I made room in a house closet for my gear but only have 4 tanks and the rest fits in a Rubbermade tub beside them. Tanks in a garage wouldnt be a problem for me but the rest after drying stays indoors. More secure as well. Dive gear is a big lure to thieves.
 
Storing of dive gear depends on a lot of factors
-How often you dive. I dive two or three times a month, so you won't find me messing around with sucking the air out of the gear storage bags or using giant ziploc bags

-Where you live, geographically. This changes the heat and the humidity, and the chance that gear will be stolen from your garage :) I'm in south florida, and all of my gear except the camera and batteries stays in the garage. Yes, it gets hot. Yes, it'll probably kill my gear a little faster, but diving every two or three weekends, doing technical cave dives, I'm more likely to wear it out before my garage does. The fraying wings are a result of no mount cave dives, not the heat in the garage...
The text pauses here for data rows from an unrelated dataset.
/-- The register or state of an item set. -/
def State.putItem (s : State) (item idx : Nat) (v : Int) : State :=
  let n := v.toNat
  match item with
  | 1 => s.setNum pLG 0x05C n
  | 2 => s.setNum pLG 0x060 n
  | 3 => s.setNum pGRN 0x054 n
  | 4 => s.setNum pGRN 0x058 n
  | 5 => s.setNum pLG 0x064 n
  | 6 => s.setNum pLG (0x0B0 + 4 * idx) n
  | 7 => s.setFld (pDC idx) 0x140 31 16 n
  | 8 => { s with age.triggers := if v = 0 then s.age.triggers.filter (· ≠ idx) else insertSorted idx s.age.triggers }
  | 9 => s.setFld pPKG (0x140 + 4 * idx) 15 8 (BitVec.ofInt 8 v).toNat
  | 10 => s.setFld pPKG (0x140 + 4 * idx) 7 0 (BitVec.ofInt 8 v).toNat
  | 11 => s.setFld (pNC idx) 0x048 1 0 n
  | 12 => s.setWearDay idx n
  | 13 => s.setNum pPKG (0x120 + 4 * idx) n
  | 14 =>
    let s := s.setFld (lanePage idx) (laneBase (lanePage idx) + 0x10) (idx % 4) (idx % 4) (b2n (decide (v = 1)))
    if v = 2 then s.setFld (lanePage idx) (laneBase (lanePage idx) + 0x10) (4 + idx % 4) (4 + idx % 4) 1 else s
  | 15 => s.setNum pPKG (0x130 + 4 * idx) n
  | _ => s

/-- An item of the plan takes a value: a change writes its record into the log of the 4,096 newest, and counts. -/
def State.setItem (s : State) (item idx : Nat) (v : Int) (cause : Nat) : State :=
  let old := s.planValue item idx
  if old = v then s
  else
    let r : ChangeRec := { seq := s.num pPKG 0x100, time := s.rtc, item, index := idx, old, new := v, cause }
    let s := (s.putItem item idx v).bump pPKG 0x11C
    { s with age.items := KM.put s.age.items (256 * item + idx) r.seq, age.log := (r :: s.age.log).take 4096, age.batch := s.age.batch ++ [r] }

/-- Four bytes of a signed number. -/
def intBytes (v : Int) : List Byte := leBytes 4 (BitVec.ofInt 32 v).toNat

/-- A change record's bytes (table "Change record"). -/
def changeBytes (r : ChangeRec) : List Byte :=
  let b := leBytes 4 r.seq ++ leBytes 8 r.time ++ leBytes 1 r.item ++ leBytes 1 r.index ++ leBytes 2 0 ++ intBytes r.old ++ intBytes r.new ++
    leBytes 1 r.cause ++ leBytes 3 0
  b ++ leBytes 4 (crc32c b).toNat

/-- Changes put into PLAN records of the History, fifteen to a record. -/
def State.recordChanges (fuel : Nat) (s : State) (l : List ChangeRec) : State :=
  match fuel, l with
  | fuel + 1, r :: _ =>
    (s.queueRec { ty := 4, index := 0, flags := 4 * b2n (!s.clock.valid), start := r.time, end_ := s.rtc,
                  body := (l.take 15).flatMap changeBytes }).recordChanges fuel (l.drop 15)
  | _, _ => s

/-- The changes of a plan, or of an action at once, are recorded in the History, and fire PLAN_CHANGED. -/
def State.endChanges (s : State) : State :=
  if s.age.batch = [] then s
  else
    let l := s.age.batch
    ({ s with age.batch := [] }.recordChanges l.length l).fire pPKG 0

/-! ### Results of measurement 1 (R414 to R416) -/

/-- An accepted result of a figure, newest first, the 30 newest kept. -/
def State.acceptResult (s : State) (fig x : Nat) : State :=
  { s with age.results := KM.put s.age.results fig ((x :: KM.getD [] s.age.results fig).take 30) }

/-- Two results agree within 2 %. -/
def agree (x v : Nat) : Bool := decide ((x - v + (v - x)) * 100 ≤ 2 * v)

/-- A result improves a published figure by more than 5 %; up says that a higher figure is better. -/
def improves (up : Bool) (x pub : Nat) : Bool := if up then decide (pub * 105 < x * 100) else decide (x * 100 < pub * 95)

/-- A result of a figure judged (R415): outside its range it is rejected; a held result it agrees with is accepted; improving by more than 5 % it is held; else accepted. -/
def State.judgeFigure (s : State) (fig x pub : Nat) (up : Bool) (lo hi : Nat) : State :=
  let held := KM.get s.age.held fig
  let s := { s with age.held := KM.del s.age.held fig }
  if x < lo ∨ hi < x then s.fire pPKG 4
  else
    let s := match held with
      | some v => if agree x v then s.acceptResult fig v else s
      | none => s
    if improves up x pub then { s with age.held := KM.put s.age.held fig x } else s.acceptResult fig x

/-- The flush-rate samples of the regions, from the time each took for 1 GiB, in µs. -/
def State.judgeRates (s : State) (r : Nat) : List Nat → State
  | [] => s
  | t :: l => (if r < s.regions ∧ t ≠ 0 then s.judgeFigure (4 + r) (2 ^ 30 / t) (s.num pLG (0x0B0 + 4 * r)) true 0 (2 ^ 32) else s).judgeRates (r + 1) l

/-- The least and the greatest of the newest results of a figure. -/
def State.newest (s : State) (fig n : Nat) : List Nat := (KM.getD [] s.age.results fig).take n

/-- The least of a list that is not empty. -/
def leastIn : List Nat → Nat
  | [] => 0
  | [x] => x
  | x :: l => min x (leastIn l)

/-- The greatest of a list. -/
def mostIn (l : List Nat) : Nat := l.foldl max 0

/-- A figure of the bank published, where there is a result. -/
def State.publishFigure (s : State) (item idx : Nat) (l : List Nat) (least : Bool) : State :=
  if l = [] then s else s.setItem item idx (((if least then leastIn l else mostIn l) : Nat)) 1

/-- The flush rates of the regions published. -/
def State.publishRates (s : State) : List Nat → State
  | [] => s
  | r :: l => (s.publishFigure 6 r (s.newest (4 + r) 7) true).publishRates l

/-- The margin factor m of R416 in ‰, rounded down: 700 less 3.2 for each year of service and the spread of the last 30 accepted C results over their mean. -/
def State.marginNow (s : State) : Nat :=
  let l := s.newest 0 30
  let sum := l.foldl (· + ·) 0
  let den := 365250 * (if sum = 0 then 1 else sum)
  let age := 3200 * s.num pPKG 0x108 * (if sum = 0 then 1 else sum)
  let spread := (mostIn l - leastIn l) * l.length * 1000 * 365250
  (700 * den - age - spread) / den

/-- The items that measurement 1 feeds (R415, R416). -/
def State.planBank (s : State) : State :=
  let s := (s.publishFigure 3 0 (s.newest 0 3) true).publishFigure 4 0 (s.newest 1 3) false
  let s := s.publishFigure 5 0 (s.newest 2 3) true
  let real := match s.age.realFlush with
    | some (e, t) => if s.rtcSeconds < t + 30 * 86400 then [e] else []
    | none => []
  let s := s.publishFigure 2 0 (s.newest 3 7 ++ real) false
  let s := s.publishRates (List.range s.regions)
  let old := s.num pLG 0x05C
  let v := max 500 (min old s.marginNow)
  let s := s.setItem 1 0 (v : Nat) 1
  if v = 500 ∧ 500 < old then s.fire pPKG 2 else s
-Where you live, house wise. Not only do I not have a good spot to store four sets of doubles, and six single bottles, the four rubbermaid totes and four milk crates and the hundred pound scooter inside the house, but there is no way I'm carrying all that stuff up multiple flights of stairs several times a month. That would mean touching up the paint on the walls several times a month, and a greater likelihood of ME wearing out earlier :D

Stuff that I don't want getting hot, such as nimh and lithium batteries, and camera equipment, has a space inside. Drysuits also eventually make it inside. Everything else stays in the garage. Most of the gear was used when I got it, and is still working fine, despite my ingearmane treatment, and like I said, the bits that are wearing out aren't because the plasticizers leaked (which I'm sure they do. Drysuit seals wear out much faster in the heat, and old car plastic just looks terrible), but rather because of the diving I do....or silly stuff like dropping it.
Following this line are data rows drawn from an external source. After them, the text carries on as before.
-- ==== Sys2Proof/Machine/Dispatch.lean ====
section
/-!
DEFINITION. One arm for every command: the call of its meaning.
-/

namespace Sys2Proof.Machine

open Host (Outcome)
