/-- Refresh, row activations, DRAM timers, the DIMM sensor, training, speed changes and repairs (R277 to R279, R281, R283, R286 to R288, R290, R291, R293, R294, R311). -/
def Obligations.DramComplete : Prop :=
  (∀ (channel rank : Nat) (demand : Bool) (s : State), s.hasChannel channel = true → rank < 4 → bit (s.reg (pDC channel) 0x048) 0 = false → exec (.refreshInterval channel rank demand) s = .next (let d := (s.rank channel rank).debt + 1
      let v := s.setRank channel rank { s.rank channel rank with debt := d }
      let v := if 0 < d ∧ v.fld (pDC channel) 0x048 19 16 < d.toNat then v.setFld (pDC channel) 0x048 19 16 d.toNat else v
      if v.underRepair channel rank then v
      else if 8 ≤ d then (v.refresh channel rank (d - 4).toNat true).fireLimited (pDC channel) 4
      else if demand then v
      else v.refresh channel rank (d + 8).toNat false)) ∧
  (∀ (channel sub rank group bank row tenant : Nat) (b : Bank) (e : ActEntry) (w s : State), s.hasChannel channel = true → sub < 2 → rank < 4 → group < 8 → bank < 4 → s.bank (bankKey channel sub rank group bank) = b → (let v := (s.setBank (bankKey channel sub rank group bank) { row := some row, entries := activate row tenant b.entries }).bump (pDC channel) 0x054
    let v := v.setRank channel rank { v.rank channel rank with powerDown := false }
    if (KM.get v.dram.throttles (channel / 6 * 4096 + tenant)).isSome then v.bump (pDC channel) 0x06C else v) = w → (activate row tenant b.entries).find? (fun e => e.row == row) = some e → e.count < w.fld (pDC channel) 0x044 31 16 → exec (.rowActivation channel sub rank group bank row tenant) s = .next w) ∧
  (∀ (channel sub rank group bank row tenant : Nat) (b : Bank) (e : ActEntry) (w s : State), s.hasChannel channel = true → sub < 2 → rank < 4 → group < 8 → bank < 4 → s.bank (bankKey channel sub rank group bank) = b → (let v := (s.setBank (bankKey channel sub rank group bank) { row := some row, entries := activate row tenant b.entries }).bump (pDC channel) 0x054
    let v := v.setRank channel rank { v.rank channel rank with powerDown := false }
    if (KM.get v.dram.throttles (channel / 6 * 4096 + tenant)).isSome then v.bump (pDC channel) 0x06C else v) = w → (activate row tenant b.entries).find? (fun e => e.row == row) = some e → w.fld (pDC channel) 0x044 31 16 ≤ e.count → exec (.rowActivation channel sub rank group bank row tenant) s = .next (let v := w.setBank (bankKey channel sub rank group bank) { row := some row, entries := (activate row tenant b.entries).map fun x => if x.row = row then { x with count := 0 } else x }
      let v := (v.bump (pDC channel) 0x068).fireLimited (pDC channel) 2 (second / 100)
      let v := v.publish (pDC channel) 0x070 [row, b2n e.mixed * 2 ^ 30 + e.tenant * 2 ^ 16 + sub * 128 + rank * 32 + group * 4 + bank] 64
      if e.mixed ∨ e.tenant = 0 then v else v.throttle channel e.tenant)) ∧
  (∀ (region tenant : Nat) (s : State), exec (.throttleEnd region tenant) s = .next (({ s with dram.throttles := KM.del s.dram.throttles (region * 4096 + tenant) }).showThrottled region)) ∧
  (∀ (channel sub rank group bank : Nat) (s : State), exec (.bankIdleTimer channel sub rank group bank) s = .next (s.setBank (bankKey channel sub rank group bank) { s.bank (bankKey channel sub rank group bank) with row := none })) ∧
  (∀ (channel rank : Nat) (s : State), s.hasChannel channel = true → rank < 4 → s.fld (pDC channel) 0x040 15 8 ≠ 0 → exec (.rankPdIdle channel rank) s = .next (s.setRank channel rank { s.rank channel rank with powerDown := true })) ∧
  (∀ (channel : Nat) (ok : Bool) (temp : Int) (s : State), s.hasChannel channel = true → exec (.dimmTempPoll channel ok temp) s = .next (let p := pDC channel
      let v := (s.setChannelInfo channel { s.channelInfo channel with unreadable := !ok }).setFld p 0x048 1 1 (b2n (!ok || decide (85 < temp)))
      let v := if ok then v.setFld p 0x048 31 24 (tempByte temp) else v
      let v := if channel + 1 = 6 * v.regions then v.dimmSample else v
      if ok then
        let v := if 85 < temp then v.fire p 3 else v
        if v.fld (pRG (channel / 6)) 0x140 23 16 < (temp - (s.channelInfo channel).trainedAt).natAbs then v.makeDue channel else v
      else v)) ∧
  (∀ (channel : Nat) (s : State), s.hasChannel channel = true → (s.channelInfo channel).unreadable = true → exec (.spdFault channel) s = .next (s.fire (pDC channel) 5)) ∧
  (∀ (req : Requester) (region : Nat) (data : Word) (s : State), region < 4 → s.writable req (pRG region) = true → exec (.retrainReqWrite req region data) s = .next (if bit data 31 then (s.writeFields (pRG region) 0x140 data).setDue region 0x3F else s.writeFields (pRG region) 0x140 data)) ∧
  (∀ (region : Nat) (s : State), region < 4 → s.dueOf region ≠ 0 → s.ownSequence region = false → s.otherBusy region = false → s.lowerFirst region = false → s.dueRepair region = none → exec (.retrainBypassStart region) s = .next (s.startTrain region .retrain { kind := .retrain, phase := .quiesce, step := 0, channels := s.dueOf region, speed := s.speedOf region, stalled := false })) ∧
  (∀ (region : Nat) (x : Nat × Nat × Nat) (s : State), region < 4 → s.dueOf region ≠ 0 → s.ownSequence region = false → s.otherBusy region = false → s.lowerFirst region = false → s.dueRepair region = some x → exec (.retrainBypassStart region) s = .next (s.startTrain region .repair { kind := .repair, phase := .quiesce, step := 0, channels := withBit 0 (x.1 % 6), speed := s.speedOf region, stalled := false, repair := x })) ∧
  (∀ (region : Nat) (t : Train) (s : State), KM.get s.dram.trains region = some t → t.phase ≠ .repairStep → t.kind = .speed ∨ s.speedTarget region = s.speedOf region → t.step + 1 < phaseSteps t.phase → exec (.trainStepDone region) s = .next ({ s with dram.trains := KM.put s.dram.trains region { t with step := t.step + 1 } })) ∧
  (∀ (region : Nat) (t : Train) (v s : State), KM.get s.dram.trains region = some t → t.phase ≠ .repairStep → t.kind = .speed ∨ s.speedTarget region = s.speedOf region → phaseSteps t.phase ≤ t.step + 1 → t.phase ≠ .verify → (if nextPhase t.kind t.phase = .repairStep then (if t.phase = .quiesce then s.quiesce (regionChannels region) else s).refreshTo t.repair.1 (-8) false [0, 1, 2, 3] else (if t.phase = .quiesce then s.quiesce (regionChannels region) else s)) = v → exec (.trainStepDone region) s = .next ({ v with dram.trains := KM.put v.dram.trains region { t with phase := nextPhase t.kind t.phase, step := 0 } })) ∧
  (∀ (region working committed : Nat) (eyes : List (Nat × Nat)) (t : Train) (lost : List Nat) (s : State), KM.get s.dram.trains region = some t → t.phase = .verify → (maskChannels region t.channels).filter (fun c => !working.testBit (c % 6) && !committed.testBit (c % 6)) = lost → lost = [] → exec (.trainVerifyDone region working committed eyes) s = .next (let cs := maskChannels region t.channels
      let v := s.settleChannels true t.speed ((cs.filter fun c => working.testBit (c % 6)).map fun c => (c, eyes.getD (c % 6) (0, 0)))
      let v := v.settleChannels false t.speed ((cs.filter fun c => !working.testBit (c % 6)).map fun c => (c, (0, 0)))
      (if t.kind = .speed then (v.setFld (pRG region) 0x148 25 24 t.speed).fire (pRG region) 9 else v).endTrain region)) ∧
  (∀ (region working committed : Nat) (eyes : List (Nat × Nat)) (t : Train) (lost : List Nat) (s : State), KM.get s.dram.trains region = some t → t.phase = .verify → (maskChannels region t.channels).filter (fun c => !working.testBit (c % 6) && !committed.testBit (c % 6)) = lost → lost ≠ [] → exec (.trainVerifyDone region working committed eyes) s = .next ((s.trainFailed lost).failRegion region)) ∧
  (∀ (region : Nat) (s : State), (KM.get s.dram.deferred region).isSome = true → exec (.retrainDeferred region) s = .next (s.fire (pRG region) 8)) ∧
  (∀ (region : Nat) (s : State), region < 4 → s.speedTarget region ≠ s.speedOf region → s.ownSequence region = false → s.otherBusy region = false → exec (.speedChangeStart region) s = .next (s.startTrain region .speed { kind := .speed, phase := .quiesce, step := 0, channels := 0x3F, speed := s.speedTarget region, stalled := false })) ∧
  (∀ (region passed : Nat) (t : Train) (v s : State), KM.get s.dram.trains region = some t → t.kind = .speed → s.setSpeed t.speed (regionChannels region) = v → exec (.speedChangeDone region passed) s = .next (if passed % 64 = 0x3F then ((v.setFld (pRG region) 0x148 25 24 t.speed).fire (pRG region) 9).endTrain region
      else { v with dram.trains := KM.put v.dram.trains region { t with phase := .zq, step := 0 } })) ∧
  (∀ (region : Nat) (t : Train) (v s : State), KM.get s.dram.trains region = some t → t.phase = .repairStep → s.repairDone region t = v → exec (.hardRepairStepDone region) s = .next (match (v.region region).resetDue with
      | some (cause, ops) => (v.resetTree (pRG region) cause 0).finishResets (pRG region) ops
      | none =>
        if v.pg (pRG region) = .bypass ∧ v.twinHealthy = false then v.breakBypass region
        else if v.speedTarget region ≠ v.speedOf region ∨ (v.island (13 + region)).target.isSome then (v.bump (pRG region) 0x154).endTrain region
        else v)) ∧
  (∀ (channel sub rank group bank row : Nat) (v s : State), (s.integ.soft.any fun x => decide (x.row = { channel, sub, rank, group, bank, row, column := 0 }) && x.running) = true → { s with integ.soft := s.integ.soft.map fun (x : SoftRepair) => if x.row = { channel, sub, rank, group, bank, row, column := 0 } then { x with running := false } else x } = v → exec (.softRepairDone channel sub rank group bank row) s = .next (v.setFld (pDC channel) 0x118 15 0 (v.fld (pDC channel) 0x118 15 0 + 1)))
I had a really nice mask get scratched because I ran into a rock while doing a lost line drill during cave training, and another mask destroyed when a vulture grabbed it while I wasn't looking. The current mask does just fine floating around the gear box.
 
Attic fans are great and can extend the life of a homes roof, let alone cool a house or garage down substantially. Solar powered makes it free to run. Buying it from Costco/Sam's Club insures it has a great warranty.
.

I agree 100%. cooling down the attic will greatly cool down the roof and help keep the house cooler.

I've got 2 thermostat controlled attic vents on now. (120volt). The idea of putting solar ones in does appeal to me. They keep the attic from being at 120-140f during the summer heat down to 95-100f. MUCH cooler that you can actually stand to be in there.

I'm going to look at the solar ones. Thanks for the links.



-Where you live, house wise. Not only do I not have a good spot to store four sets of doubles, and six single bottles, the four rubbermaid totes and four milk crates and the hundred pound scooter inside the house, but there is no way I'm carrying all that stuff up multiple flights of stairs several times a month. That would mean touching up the paint on the walls several times a month, and a greater likelihood of ME wearing out earlier :D
.

good point. I used to run into that problem in an apartment when I used to whitewater kayak every weekend.

Ideally a storage unit would have been great to store my kayak(s) and gear in (but of course those cost money, which as you know is tight for college students and right after college). So for lacking a better place to store it, my kayaks sat in the middle of my apartment living room floor, almost as a "coffee table".

oh well... it worked.
 
Drysuits also eventually make it inside.

Thanks for your post it validated what I'm doing :D. With one exception - I've been storing my drysuits in the garage. I'm primarily a weekend diver so they do dry out but it didn't occur to me to bring them in after they dried off. is that what others do too?